About 15 stakeholders signed on at the first summit meeting, submitting projects ranging from constructing walking and bicycle trails to church nursing programs and additional substance abuse support groups. Stakeholders are asked to update MacDowell periodically on their progress; a process he hopes will maintain the momentum from the summit.

“I think it certainly motivated the stakeholders to come together, and I think it prompted them to encourage their groups to do something,” he said of the meeting.

That was the case for Cook, who said he wouldn’t have come up with the idea for his church weight-loss group without being prompted by the health summit. To motivate his parishioners, Cook focused on the connection between physical and spiritual health.

“I just think of it in terms of balance,” he said. “If one part of your being is out of balance, it’s going to affect the other parts. So that’s the approach I took with it to overcome some initial hesitation.”

Cook put the group on a 16-week cycle, which will conclude in May. Every Sunday, each member sends him an email with their weight-loss stats; occasionally, the group will meet to discuss health issues such as nutrition or healthy eating. The challenge has spawned two exercise groups and, according to Cook, has motivated multiple other congregation members to make healthy changes on their own.

“It inspired about 20 or 30 other people who were unsure about signing up for a group, even though they’re not officially on the list to go along with us,” he said. “The impact has been bigger than 18 people.”

This trickle-down effect — getting individual community members excited about their projects and letting that enthusiasm spread throughout the county — is the entire point, according to Smith and Huff. The men hope to hold a second phase of the health summit in the spring where current stakeholders can share their experiences and thoughts on the process with new members; ultimately, the hope is to engage enough county residents to eventually change some of the area’s health concerns and, by extension, improve its county health ranking.

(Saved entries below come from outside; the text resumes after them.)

-- ==== Sys2Proof/Certificates/Slice0/Obligations.lean ====
section
/-! DEFINITION. The statements for the provers. Each docstring names the rule of spec/ it formalises. A statement that
rests on a choice of the model says so and names the log entry. -/

open Sys2Proof Sys2Proof.Machine Sys2Proof.Safety

/-! ### Encoding -/

/-- R80 to R84: the encoder and the decoder agree in both directions. Every command, with either value of F0 where it
has one, decodes from its word; and a word that decodes is the word of what it decodes to. -/
def Obligations.DecodeAndEncodeAgree : Prop :=
  (∀ i : Instr, i.wf = true → decode (encode i) = .ok i) ∧
  ∀ (c : Word) (i : Instr), decode c = .ok i → encode i = c

/-- R84: a word decodes exactly where a row of the opcode table covers it, and no two rows cover one word. -/
def Obligations.OpcodeRowsPartitionLegalWords : Prop :=
  (∀ c : Word, (∃ i, decode c = .ok i) ↔ ∃ row ∈ opcodeRows, row.covers c = true) ∧
  ∀ (c : Word) (r₁ r₂ : OpcodeRow), r₁ ∈ opcodeRows → r₂ ∈ opcodeRows →
    r₁.covers c = true → r₂.covers c = true → r₁ = r₂

/-- R84: words written out from the spec's list decode to their commands (a sanity statement). -/
def Obligations.ListedWordsDecode : Prop :=
  decode 0x00000000#32 = .ok .nop ∧ decode 0x00000011#32 = .ok .freqCnt ∧ decode 0x00000022#32 = .ok .pqExt ∧
  decode 0x00000030#32 = .ok .build ∧ decode 0x00000039#32 = .ok .codegen ∧ decode 0x00000041#32 = .ok .ser ∧
  decode 0x00000148#32 = .ok (.deser true) ∧ decode 0x00000150#32 = .ok (.pack true) ∧
  decode 0x00000058#32 = .ok (.unpack false) ∧ decode 0x00000130#32 = .error .f0NotDefined ∧
  decode 0x00010000#32 = .error .reservedBits ∧ decode 0x00000002#32 = .error .unlistedOp

/-! ### The lifecycle of a command -/

/-- R101, R6: a pending legal command is run by the next turn of the engine: where the host has nothing to do, where it
idles, and while it waits (the form of the schedule is the model's, log 1); a quiescent block without a host operation
stays as it is (log 14). -/
def Obligations.StepRunsDecodedCommand : Prop :=
  (∀ (s : State) (i : Instr), s.busy = true → decode s.cmdLast = .ok i →
    (s.host = [] → step s = exec i s) ∧
    (∀ rest, s.host = .idle :: rest → step s = exec i { s with host := rest }) ∧
    (∀ rest, s.host = .wait :: rest → step s = exec i s)) ∧
  ∀ s : State, s.busy = false → s.host = [] → step s = .next s

/-- R81: a word offered to a quiescent block without a latched error is accepted whether it is legal or not; if it is
legal the next step runs its command, and if not it completes with IllegalCommand and the word as ERR_INFO. -/
def Obligations.IllegalWordCompletesWithIllegalCommand : Prop :=
  ∀ (s : State) (c : Word), s.busy = false → s.errCode = 0 → s.host = [.write .word 0x000010#22 c] →
    answers (step s) fun u =>
      u.busy = true ∧ u.cmdLast = c ∧ u.host = [] ∧
      (Cmd.opListed c = true ∧ Cmd.reservedZero c = true ∧ Cmd.f0Allowed c = true →
        ∃ i, decode c = .ok i ∧ step u = exec i u) ∧
      (¬ (Cmd.opListed c = true ∧ Cmd.reservedZero c = true ∧ Cmd.f0Allowed c = true) →
        step u = .next { u with errCode := 0x10, errInfo := c, busy := false, done := true })

/-- R100: the command offer. -/
def Obligations.CommandOfferAcceptsOrDrops : Prop :=
  ∀ (s : State) (c : Word) (rest : List HostOp), s.host = .write .word 0x000010#22 c :: rest →
    (s.busy = false ∧ s.errCode = 0 →
      step s = .next { s with cmdLast := c, busy := true, done := false, host := rest, reply := .written }) ∧
    (¬ (s.busy = false ∧ s.errCode = 0) →
      step s = .next { s with dropped := true, host := rest, reply := .written })

/-- R101, R252: whatever a command does, a completion ends BUSY and sets DONE; it leaves CMD_LAST, DROPPED, IRQ_EN,
SRC_END, the ARG registers, the parameters and the host as they are; and it latches an error of R250 or leaves the error
registers alone. -/
def Obligations.CompletionEndsTheCommand : Prop :=
  ∀ (i : Instr) (s t : State), exec i s = .next t →
    t.busy = false ∧ t.done = true ∧ t.cmdLast = s.cmdLast ∧ t.dropped = s.dropped ∧ t.irqEn = s.irqEn ∧
    t.srcEnd = s.srcEnd ∧ t.arg0 = s.arg0 ∧ t.arg1 = s.arg1 ∧ t.arg2 = s.arg2 ∧ t.params = s.params ∧
    t.host = s.host ∧ t.reply = s.reply ∧ t.hostStopped = s.hostStopped ∧
    ((t.errCode = s.errCode ∧ t.errInfo = s.errInfo) ∨ ∃ e : ErrKind, t.errCode = e.code)

/-- R252: the error commit. A command that fails changes the error registers, BUSY and DONE, and otherwise only what its
rule lists: BUILD empties the queue and resets the tree, DESER resets the tree, PACK and UNPACK leave OUT from DST_PTR on
unspecified (free values, log 17). -/
def Obligations.FailedCommandCommitsNothing : Prop :=
  ∀ (i : Instr) (s t : State), s.errCode = 0 → exec i s = .next t → t.errCode ≠ 0 →
    t = { s with
          errCode := t.errCode, errInfo := t.errInfo, busy := false, done := true, queue := t.queue,
          arena := t.arena, root := t.root, treeValid := t.treeValid, leafRoot := t.leafRoot,
          numbered := t.numbered, mem := t.mem, draws := t.draws } ∧
    (if i = .build then t.queue = ⟨[], 0⟩ else t.queue = s.queue) ∧
    (if i = .build ∨ (∃ f, i = .deser f) then
      t.arena = ⟨[], 0⟩ ∧ t.root = 0 ∧ t.treeValid = false ∧ t.leafRoot = false ∧ t.numbered = false
    else
      t.arena = s.arena ∧ t.root = s.root ∧ t.treeValid = s.treeValid ∧ t.leafRoot = s.leafRoot ∧
      t.numbered = s.numbered) ∧
    ∀ a, t.mem.read a ≠ s.mem.read a →
      (∃ f, i = .pack f ∨ i = .unpack f) ∧ outAddr s.dstPtr.toNat ≤ a ∧ a < outAddr s.params.outSize

/-- R24, R257: the return from an error. A host write of 0 to ERR_CODE clears ERR_CODE and ERR_INFO, a write of another
value is ignored, and a read gives the code with bits [31:8] zero. -/
def Obligations.WriteOfZeroClearsTheError : Prop :=
  ∀ (s : State) (v : Word) (rest : List HostOp), s.busy = false →
    (s.host = .write .word 0x000018#22 v :: rest →
      step s = .next (if v = 0 then { s with errCode := 0, errInfo := 0, host := rest, reply := .written }
        else { s with host := rest, reply := .written })) ∧
    (s.host = .read .word 0x000018#22 :: rest →
      step s = .next { s with host := rest, reply := .data (BitVec.ofNat 32 s.errCode.toNat) })

/-- R260, R23: the irq output, read off the STATUS word and IRQ_EN; and STATUS holds its eight flags in bits [7:0] and
zeros above. -/
def Obligations.InterruptFollowsStatus : Prop :=
  ∀ s : State,
    (s.irq = true ↔
      (s.statusWord.getLsbD 1 = true ∧ s.irqEn.getLsbD 0 = true) ∨
      (s.statusWord.getLsbD 2 = true ∧ s.irqEn.getLsbD 1 = true) ∨
      (s.statusWord.getLsbD 3 = true ∧ s.irqEn.getLsbD 2 = true)) ∧
    (s.statusWord.getLsbD 0 = s.busy ∧ s.statusWord.getLsbD 1 = s.done ∧
      s.statusWord.getLsbD 2 = decide (s.errCode ≠ 0) ∧ s.statusWord.getLsbD 3 = s.dropped ∧
      s.statusWord.getLsbD 4 = decide (s.queue.entries.length = 0) ∧ s.statusWord.getLsbD 5 = s.treeValid ∧
      s.statusWord.getLsbD 6 = s.leafRoot ∧ s.statusWord.getLsbD 7 = s.numbered ∧
      ∀ i, 8 ≤ i → s.statusWord.getLsbD i = false)

/-- R92: the second half of waitok. With an error latched the host's program stops, and what is left are the reads of
ERR_CODE and ERR_INFO (log 16); without one the program goes on. -/
def Obligations.WaitokStopsTheHostOnError : Prop :=
  ∀ (s : State) (rest : List HostOp), s.host = .checkOk :: rest →
    (s.errCode ≠ 0 →
      step s = .next { s with
        host := [.read .word 0x000018#22, .read .word 0x00001C#22], hostStopped := true, reply := .data s.statusWord }) ∧
    (s.errCode = 0 → step s = .next { s with host := rest, reply := .data s.statusWord })

/-! ### Reset -/

/-- R50: the values after reset, read through the host's registers, for every size of the buffers. -/
def Obligations.ResetLeavesTheValuesOfR50 : Prop :=
  ∀ p : Params,
    (∀ r : RegName, (State.resetWith p).readReg r =
      match r with
      | .id => 0x48554646#32
      | .version => 0x00010000#32
      | .inSizeR => BitVec.ofNat 32 p.inSize
      | .outSizeR => BitVec.ofNat 32 p.outSize
      | .status => 0x00000010#32
      | _ => 0#32) ∧
    (State.resetWith p).queue.entries = [] ∧ (State.resetWith p).arena.nodes = [] ∧
    (∀ a, (State.resetWith p).mem.read a = none) ∧ (State.resetWith p).irq = false

/-- R280: reset abandons a pending command: the block is as after reset, its parameters kept. What the host agent holds
is the model's (log 20). -/
def Obligations.ResetAbandonsThePendingCommand : Prop :=
  ∀ (s : State) (rest : List HostOp), s.host = .reset :: rest →
    step s = .next { State.resetWith s.params with
      host := rest, reply := s.reply, hostStopped := s.hostStopped, draws := s.draws }

/-- Every invariant below holds after reset, for every size of the buffers. -/
def Obligations.InvariantsHoldAfterReset : Prop :=
  ∀ p : Params, (State.resetWith p).mem.wf ∧ MappedInv (State.resetWith p) ∧ QueueInv (State.resetWith p).queue ∧
    TreeInv (State.resetWith p) ∧ NumberInv (State.resetWith p) ∧ LatchInv (State.resetWith p)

“Our role is to keep the summit alive and to continue to revisit the summit so that we keep it fresh in the minds of the stakeholders and the community,” Huff said. “It also gives us the opportunity to share successes. I’m absolutely confident that we will continue the work and that we will see positive results as an outcome. We at the health department are absolutely dedicated to it.”

Smith agreed. “I am optimistic, but I’m cautiously optimistic,” he said. “I feel that it’s something that’s going to take awhile to develop and continue to pursue, so I’m not going to give up on it.”

And neither is Cook. “I’m definitely going to choose another project,” he said. “I plan to continuously keep a project going with the church.”